Com a legislação que fez de Rio dos Patos uma área de preservação total, a família se dispersou para outras comunidades da redondeza. Ainda assim, muitas vezes se reúne para o baile, desde que não seja na quaresma ou período de luto. Nesse tempo, as rabecas, violas e machetes são “desacordoados” e permanecem calados.
Fandango como tema
Durante mais de 50 anos, o fandango foi tema de pesquisa do professor Inami Custódio Pinto. Seu primeiro contato com o “tamanqueado” foi nos anos 30 em Paranaguá, onde morou com a família dos 4 aos 10 anos de idade. Criança, ouvia aquilo como uma curiosa batucada que se espalhava por toda a baía.
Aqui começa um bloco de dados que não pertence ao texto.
-- ==== Sys2Proof/Certificates/Slice0/Obligations.lean ====
section
/-!
DEFINITION. The statements for the provers. Each names the rules of the spec that it formalises; a part "may issue" as Safety says, and
an instruction's effect is the state in which the part has left its queue, its effect is done and the core's turn is taken.
-/

open Sys2Proof Sys2Proof.Machine

namespace Sys2Proof.Claims

/-- The NOP of each slot (02 R30, R54). -/
def nops : List (Slot × Instr) := [(.S, .nop), (.A, .anop), (.V, .vnop), (.M, .mnop), (.C, .cnop), (.K, .knop)]

/-- The two-source integer forms with their values (04 R119), read as numbers. -/
def intRows (x : R3) : List (Instr × (Word → Word → Word)) :=
  [(.add x, fun a b => word (a.toNat + b.toNat)),
   (.sub x, fun a b => BitVec.ofInt 64 (a.toInt - b.toInt)),
   (.mul x, fun a b => word (a.toNat * b.toNat)),
   (.mulh x, fun a b => BitVec.ofInt 64 (a.toInt * b.toInt / 2 ^ 64)),
   (.mulhu x, fun a b => word (a.toNat * b.toNat / 2 ^ 64)),
   (.div x, fun a b => if b.toNat = 0 then word (2 ^ 64 - 1) else if a.toInt = -2 ^ 63 ∧ b.toInt = -1 then a
      else BitVec.ofInt 64 (a.toInt.tdiv b.toInt)),
   (.divu x, fun a b => if b.toNat = 0 then word (2 ^ 64 - 1) else word (a.toNat / b.toNat)),
   (.rem x, fun a b => if b.toNat = 0 then a else if a.toInt = -2 ^ 63 ∧ b.toInt = -1 then 0#64
      else BitVec.ofInt 64 (a.toInt - b.toInt * a.toInt.tdiv b.toInt)),
   (.remu x, fun a b => if b.toNat = 0 then a else word (a.toNat % b.toNat)),
   (.and x, fun a b => a &&& b),
   (.or x, fun a b => a ||| b),
   (.xor x, fun a b => a ^^^ b),
   (.andn x, fun a b => a &&& ~~~b),
   (.shl x, fun a b => word (a.toNat * 2 ^ (b.toNat % 64))),
   (.shr x, fun a b => word (a.toNat / 2 ^ (b.toNat % 64))),
   (.sar x, fun a b => BitVec.ofInt 64 (a.toInt / 2 ^ (b.toNat % 64))),
   (.rotr x, fun a b => word (a.toNat / 2 ^ (b.toNat % 64) + a.toNat * 2 ^ (64 - b.toNat % 64))),
   (.min x, fun a b => BitVec.ofInt 64 (min a.toInt b.toInt)),
   (.max x, fun a b => BitVec.ofInt 64 (max a.toInt b.toInt)),
   (.minu x, fun a b => word (min a.toNat b.toNat)),
   (.maxu x, fun a b => word (max a.toNat b.toNat))]

/-- The one-source forms (04 R119): leading zeros, 64 for zero, and one bits. -/
def unaryRows (x : R2) : List (Instr × (Word → Word)) :=
  [(.clz x, fun a => word (if a.toNat = 0 then 64 else 63 - Nat.log2 a.toNat)),
   (.popc x, fun a => word ((List.range 64).filter (fun i => a.toNat.testBit i)).length)]

/-- The immediate forms (04 R120). -/
def immRows (x : RI) : List (Instr × (Word → Word)) :=
  [(.addi x, fun a => BitVec.ofInt 64 (a.toInt + x.imm.toInt)),
   (.andi x, fun a => a &&& x.imm.signExtend 64),
   (.ori x, fun a => a ||| x.imm.signExtend 64),
   (.xori x, fun a => a ^^^ x.imm.signExtend 64),
   (.shli x, fun a => word (a.toNat * 2 ^ x.imm.toNat)),
   (.shri x, fun a => word (a.toNat / 2 ^ x.imm.toNat)),
   (.sari x, fun a => BitVec.ofInt 64 (a.toInt / 2 ^ x.imm.toNat)),
   (.lui x, fun a => word (a.toNat * 2 ^ 15 ||| x.imm.toNat))]

end Sys2Proof.Claims

/-- 02 R30, R54: each slot's NOP issues like any other part and does nothing else. -/
def Obligations.NopsDoNothing : Prop :=
  ∀ e ∈ Claims.nops, ∀ (s : State) (g : Group) (p : Part), s.ready g e.1 p e.2 →
    exec e.2 s = .next (s.issueWith (issued g e.1 p e.2))

/-- 04 R119, 04 R120: a register form's result is the value of its row, from the operands before the bundle, whatever they are; an immediate
form's result is the value of its row. A result takes the newest ember place at issue, and its record in flight fills that place and names
the destination register, none for `_`; nothing else of the group changes. -/
def Obligations.IntegerForms : Prop :=
  (∀ (x : R3), ∀ e ∈ Claims.intRows x, ∀ (s : State) (g : Group) (p : Part), s.ready g .S p e.1 →
    exec e.1 s = .next (s.issueWith ((issued g .S p e.1).resultS p.seq x.dst.toNat (e.2 (s.operand g x.sa) (s.operand g x.sb))))) ∧
  (∀ (x : R2), ∀ e ∈ Claims.unaryRows x, ∀ (s : State) (g : Group) (p : Part), s.ready g .S p e.1 →
    exec e.1 s = .next (s.issueWith ((issued g .S p e.1).resultS p.seq x.dst.toNat (e.2 (s.operand g x.sa))))) ∧
  (∀ (x : RI), ∀ e ∈ Claims.immRows x, ∀ (s : State) (g : Group) (p : Part), s.ready g .S p e.1 →
    exec e.1 s = .next (s.issueWith ((issued g .S p e.1).resultS p.seq x.dst.toNat (e.2 (s.operand g x.sa))))) ∧
  (∀ (g : Group) (seq dst : Nat) (v : Word), (g.resultS seq dst v).e = (Ember.awaiting g.ids :: g.e).take 16 ∧
    { g.resultS seq dst v with e := g.e, fly := g.fly, ids := g.ids } = g ∧
    ∃ f, (g.resultS seq dst v).fly = g.fly ++ [f] ∧ f.id = g.ids ∧ f.n = (if dst < 16 then some (dst, v) else none) ∧ f.ember = some v ∧
      f.p = none ∧ f.vecs = [] ∧ f.latch = none ∧ f.push = none ∧ f.flags = 0#6)

namespace Sys2Proof.Claims

/-- A binary64 NaN, a signalling one, and the order of what is no NaN, −0 equal to +0 (03 R65, 04 R121). -/
def isNaN64 (w : Word) : Prop := 0x7FF0000000000000 < w.toNat % 2 ^ 63
def isSig64 (w : Word) : Prop := isNaN64 w ∧ w.getLsbD 51 = false
def order64 (w : Word) : Int := if w.toNat < 2 ^ 63 then (w.toNat : Int) else 2 ^ 63 - (w.toNat : Int)

/-- The integer conditions with when they hold (04 Table 4.7). -/
def intConds : List (Nat × (Word → Word → Prop)) :=
  [(0, fun a b => a = b), (1, fun a b => a ≠ b), (2, fun a b => a.toInt < b.toInt), (3, fun a b => b.toInt ≤ a.toInt),
   (4, fun a b => a.toNat < b.toNat), (5, fun a b => b.toNat ≤ a.toNat), (10, fun a b => a &&& b ≠ 0#64), (11, fun a b => a &&& b = 0#64)]

/-- The F-conditions with when they hold and when they raise NV (04 Table 4.7). -/
def floatConds : List (Nat × (Word → Word → Prop) × (Word → Word → Prop)) :=
  [(6, fun a b => ¬ isNaN64 a ∧ ¬ isNaN64 b ∧ order64 a = order64 b, fun a b => isSig64 a ∨ isSig64 b),
   (7, fun a b => ¬ isNaN64 a ∧ ¬ isNaN64 b ∧ order64 a < order64 b, fun a b => isNaN64 a ∨ isNaN64 b),
   (8, fun a b => ¬ isNaN64 a ∧ ¬ isNaN64 b ∧ order64 a ≤ order64 b, fun a b => isNaN64 a ∨ isNaN64 b),
   (9, fun a b => isNaN64 a ∨ isNaN64 b, fun a b => isSig64 a ∨ isSig64 b)]

end Sys2Proof.Claims

/-- 04 R121 to R124: CMP writes to the predicate and the embers whether its condition of Table 4.7 holds, an F-condition with NV as the table
has it, CMPI an integer condition on its immediate, SEL takes sa where its predicate, negated or not, holds, and PLOG looks its two
predicates up in its table. A predicate result takes the newest ember place at issue and completes with its predicate and its flags;
nothing else of the group changes. -/
def Obligations.CompareSelectLogic : Prop :=
  (∀ (x : Cmp), ∀ e ∈ Claims.intConds, x.cond.toNat = e.1 → ∀ (s : State) (g : Group) (p : Part), s.ready g .S p (.cmp x) →
    ∃ c : Bool, exec (.cmp x) s = .next (s.issueWith ((issued g .S p (.cmp x)).resultP p.seq x.pd.toNat c 0#6)) ∧
      (c = true ↔ e.2 (s.operand g x.sa) (s.operand g x.sb))) ∧
  (∀ (x : Cmp), ∀ e ∈ Claims.floatConds, x.cond.toNat = e.1 → ∀ (s : State) (g : Group) (p : Part), s.ready g .S p (.cmp x) →
    ∃ (c : Bool) (fl : BitVec 6), exec (.cmp x) s = .next (s.issueWith ((issued g .S p (.cmp x)).resultP p.seq x.pd.toNat c fl)) ∧
      (c = true ↔ e.2.1 (s.operand g x.sa) (s.operand g x.sb)) ∧
      (e.2.2 (s.operand g x.sa) (s.operand g x.sb) → fl = 1#6) ∧ (¬ e.2.2 (s.operand g x.sa) (s.operand g x.sb) → fl = 0#6)) ∧
  (∀ (x : CmpI), ∀ e ∈ Claims.intConds, x.cond.toNat = e.1 → ∀ (s : State) (g : Group) (p : Part), s.ready g .S p (.cmpi x) →
    ∃ c : Bool, exec (.cmpi x) s = .next (s.issueWith ((issued g .S p (.cmpi x)).resultP p.seq x.pd.toNat c 0#6)) ∧
      (c = true ↔ e.2 (s.operand g x.sa) (x.imm.signExtend 64))) ∧
  (∀ (x : Sel) (s : State) (g : Group) (p : Part), s.ready g .S p (.sel x) →
    exec (.sel x) s = .next (s.issueWith ((issued g .S p (.sel x)).resultS p.seq x.dst.toNat
      (if (issued g .S p (.sel x)).predAt p.seq x.ps.toNat = (x.neg == 1#1) then s.operand g x.sb else s.operand g x.sa)))) ∧
  (∀ (x : PLog) (s : State) (g : Group) (p : Part), s.ready g .S p (.plog x) →
    exec (.plog x) s = .next (s.issueWith ((issued g .S p (.plog x)).resultP p.seq x.pd.toNat
      (x.tt.getLsbD (2 * ((issued g .S p (.plog x)).predAt p.seq x.pa.toNat).toNat +
        ((issued g .S p (.plog x)).predAt p.seq x.pb.toNat).toNat)) 0#6))) ∧
  (∀ (g : Group) (seq pd : Nat) (c : Bool) (fl : BitVec 6), (g.resultP seq pd c fl).e = (Ember.awaiting g.ids :: g.e).take 16 ∧
    { g.resultP seq pd c fl with e := g.e, fly := g.fly, ids := g.ids } = g ∧
    ∃ f, (g.resultP seq pd c fl).fly = g.fly ++ [f] ∧ f.id = g.ids ∧ f.p = some (pd, c) ∧ f.ember = some (if c = true then 1#64 else 0#64) ∧
      f.n = none ∧ f.vecs = [] ∧ f.latch = none ∧ f.push = none ∧ f.flags = fl)

/-- 04 R125, R126: BR goes to its label where its condition holds and else to the next bundle, which dispatch fetches anyway; JMP goes to
an aligned address below 2^56 and leaves the link; another address takes the control-structure trap (code 4). -/
def Obligations.BranchesAndJumps : Prop :=
  (∀ (x : SB) (s : State) (g : Group) (p : Part), s.ready g .S p (.br x) →
    exec (.br x) s = .next (s.issueWith
      (if (x.fn = 0#3 ∨ (x.fn = 1#3 ∧ s.operand g x.sa = 0#64) ∨ (x.fn = 2#3 ∧ s.operand g x.sa ≠ 0#64) ∨
          (x.fn = 3#3 ∧ (s.operand g x.sa).toInt < 0) ∨ (4#3 ≤ x.fn ∧ 0 ≤ (s.operand g x.sa).toInt))
       then { issued g .S p (.br x) with pc := bundleOff p.addr x.off } else issued g .S p (.br x)))) ∧
  (∀ (x : R2) (s : State) (g : Group) (p : Part), s.ready g .S p (.jmp x) →
    (s.operand g x.sa).toNat % 32 = 0 → (s.operand g x.sa).toNat < 2 ^ 56 →
    exec (.jmp x) s = .next (s.issueWith { (issued g .S p (.jmp x)).resultS p.seq x.dst.toNat (word ((p.addr + 32) % 2 ^ 56)) with
      pc := (s.operand g x.sa).toNat })) ∧
  (∀ (x : R2) (s : State) (g : Group) (p : Part), s.mayTrap g .S p (.jmp x) →
    ((s.operand g x.sa).toNat % 32 ≠ 0 ∨ 2 ^ 56 ≤ (s.operand g x.sa).toNat) →
    exec (.jmp x) s = .next (trapPart (s.noteIssue s.cur) s.cur g .S 4 0 0))

/-- 04 R115 to R117: CALL with room in the spill area writes a frame of 256 bytes there and branches; the frame holds the link, the loop
depth, n8 to n15 and the embers, and the burst moves nothing else of the machine (its granules hold no error after it: log 89, the model's);
with no room it takes the spill-exhaustion trap (code 5). RET of a sound frame of its own loop depth restores it; with no frame it takes the
spill-underflow trap (code 6), at another depth the control-structure trap (code 4). -/
def Obligations.CallsAndReturns : Prop :=
  (∀ (x : CallF) (s : State) (g : Group) (p : Part), s.ready g .S p (.call x) → g.spill.length + 256 ≤ g.spillLim →
    exec (.call x) s = .next (((s.spillBurst s.cur (issued g .S p (.call x))).setGroup s.cur { issued g .S p (.call x) with
      spill := g.spill ++ g.frame ((p.addr + 32) % 2 ^ 56), pc := bundleOff p.addr x.off }).afterIssue s.cur)) ∧
  (∀ (g : Group) (link : Nat), link < 2 ^ 64 → g.loops.length < 2 ^ 64 → (g.frame link).length = 256 ∧
    (frameWord (g.frame link) 0).toNat = link ∧ (frameWord (g.frame link) 8).toNat = g.loops.length ∧
    (∀ k, k < 8 → frameWord (g.frame link) (16 + 8 * k) = g.nreg (8 + k)) ∧
    (∀ k w, k < 16 → g.e[k]? = some (.filled w) → frameWord (g.frame link) (80 + 8 * k) = w) ∧
    ∀ i, 208 ≤ i → i < 256 → (g.frame link)[i]? = some 0#8) ∧
  (∀ (s : State) (r : GRef) (g : Group), r.core < s.cores.length → g.spill.length % 16 = 0 →
    ∃ l, s.spillBurst r g = s.setCore r.core { s.core r.core with padPoison := l } ∧
      ∀ k, k ∈ l ↔ k ∈ (s.core r.core).padPoison ∧ (k < (spillBase (s.core r.core) r.slot + g.spill.length) / 16 ∨
        (spillBase (s.core r.core) r.slot + g.spill.length) / 16 + 16 ≤ k)) ∧
  (∀ (x : CallF) (s : State) (g : Group) (p : Part), s.mayTrap g .S p (.call x) → g.spillLim < g.spill.length + 256 →
    exec (.call x) s = .next (trapPart (s.noteIssue s.cur) s.cur g .S 5 0 0)) ∧
  (∀ (x : R0) (s : State) (g : Group) (p : Part), s.ready g .S p (.ret x) → g.spill ≠ [] →
    (s.core s.cur.core).padErr (spillBase (s.core s.cur.core) s.cur.slot + g.spill.length - 256) 256 = none →
    (frameWord g.topFrame 8).toNat = g.loops.length →
    exec (.ret x) s = .next (s.issueWith (issued g .S p (.ret x)).unframe)) ∧
  (∀ (x : R0) (s : State) (g : Group) (p : Part), s.mayTrap g .S p (.ret x) → g.spill = [] →
    exec (.ret x) s = .next (trapPart (s.noteIssue s.cur) s.cur g .S 6 0 0)) ∧
  (∀ (x : R0) (s : State) (g : Group) (p : Part), s.mayTrap g .S p (.ret x) → g.spill ≠ [] →
    (s.core s.cur.core).padErr (spillBase (s.core s.cur.core) s.cur.slot + g.spill.length - 256) 256 = none →
    (frameWord g.topFrame 8).toNat ≠ g.loops.length →
    exec (.ret x) s = .next (trapPart (s.noteIssue s.cur) s.cur g .S 4 0 0))

/-- 04 R115, R117: whatever the callee did to n8 to n15 and to its embers, a return from the frame of a call gives them back as the caller
had them, and goes to the link; n0 to n7 and the rest of the callee's group stay as it left them. -/
def Obligations.ReturnUndoesCall : Prop :=
  ∀ (g c : Group) (link : Nat), g.n.length = 16 → g.e.length = 16 → c.n.length = 16 → g.loops.length < 2 ^ 64 → link < 2 ^ 56 →
    (∀ k, k < 16 → ∃ w, g.e[k]? = some (.filled w)) → c.spill = g.spill ++ g.frame link →
    ∃ h : Group, c.unframe = h ∧ (∀ k, k < 8 → h.nreg k = c.nreg k) ∧ (∀ k, 8 ≤ k → k < 16 → h.nreg k = g.nreg k) ∧ h.e = g.e ∧
      h.spill = g.spill ∧ h.pc = link ∧ { h with n := c.n, e := c.e, spill := c.spill, pc := c.pc } = c

/-- 04 R104, R127, R128: LOOP and LOOPI push START, END, DRAIN, COUNT and INDEX 0 and, with a drain, seed p8 with 1 and p9 to p15 with 0; a
count of 0 skips to the bundle past END and pushes nothing; a count and drain past 0xFFFF_FFFF raise the operand trap (code 2), a seventh loop
the control-structure trap (code 4). LBRK pops its levels and branches, and with fewer open raises the control-structure trap. -/
def Obligations.HardwareLoops : Prop :=
  (∀ (x : SB), ∀ e ∈ ([(.loop x, fun s g => (s.operand g x.sa).toNat), (.loopi x, fun _ _ => x.sa.toNat)] :
      List (Instr × (State → Group → Nat))), ∀ (s : State) (g : Group) (p : Part),
    (s.ready g .S p e.1 → e.2 s g = 0 →
      exec e.1 s = .next (s.issueWith { issued g .S p e.1 with pc := (bundleOff p.addr x.off + 32) % 2 ^ 56 })) ∧
    (s.ready g .S p e.1 → 0 < e.2 s g → e.2 s g + x.fn.toNat ≤ 0xFFFFFFFF → g.loops.length < 6 →
      ∃ h : Group, exec e.1 s = .next (s.issueWith h) ∧
        h.loops = ⟨(p.addr + 32) % 2 ^ 56, bundleOff p.addr x.off, x.fn.toNat, e.2 s g, 0⟩ :: g.loops ∧
        (x.fn = 0#3 → h.p = g.p) ∧
        (x.fn ≠ 0#3 → ∀ k, k < 16 → h.p.getD k false = (if k < 8 then g.p.getD k false else decide (k = 8))) ∧
        { h with loops := g.loops, p := g.p } = issued g .S p e.1) ∧
    (s.mayTrap g .S p e.1 → 0xFFFFFFFF < e.2 s g + x.fn.toNat →
      exec e.1 s = .next (trapPart (s.noteIssue s.cur) s.cur g .S 2 0 0)) ∧
    (s.mayTrap g .S p e.1 → 0 < e.2 s g → e.2 s g + x.fn.toNat ≤ 0xFFFFFFFF → g.loops.length = 6 →
      exec e.1 s = .next (trapPart (s.noteIssue s.cur) s.cur g .S 4 0 0))) ∧
  (∀ (x : LBrk) (s : State) (g : Group) (p : Part), s.ready g .S p (.lbrk x) → x.lv.toNat + 1 ≤ g.loops.length →
    exec (.lbrk x) s = .next (s.issueWith { issued g .S p (.lbrk x) with
      loops := g.loops.drop (x.lv.toNat + 1), pc := bundleOff p.addr x.off })) ∧
  (∀ (x : LBrk) (s : State) (g : Group) (p : Part), s.mayTrap g .S p (.lbrk x) → g.loops.length < x.lv.toNat + 1 →
    exec (.lbrk x) s = .next (trapPart (s.noteIssue s.cur) s.cur g .S 4 0 0))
Já adulto, em 1952, começou o trabalho de resgate dessa tradição praticamente desaparecida com a guerra. “Com a proibição de acender lamparinas à noite, os caboclos deixaram de fazer a festa”. Numa primeira fase de levantamento no “pé de serra” e ilhas paranaenses, anotou cerca de 80 marcas (danças), comprovando ser o “fandango não uma, mas um conjunto de danças regionais que só sobrevivem integradas em determinado contexto, que é o fandango”. Em 1962, foi um dos produtores de um LP de Manequinho da Viola para o Ministério da Educação e Cultura. Por essa época, fez a primeira gravação de fandango em vídeo tape, com 1:40hs, para um canal curitibano de TV. Material logo perdido, porque a fita foi reaproveitada para a gravar uma partida de futebol.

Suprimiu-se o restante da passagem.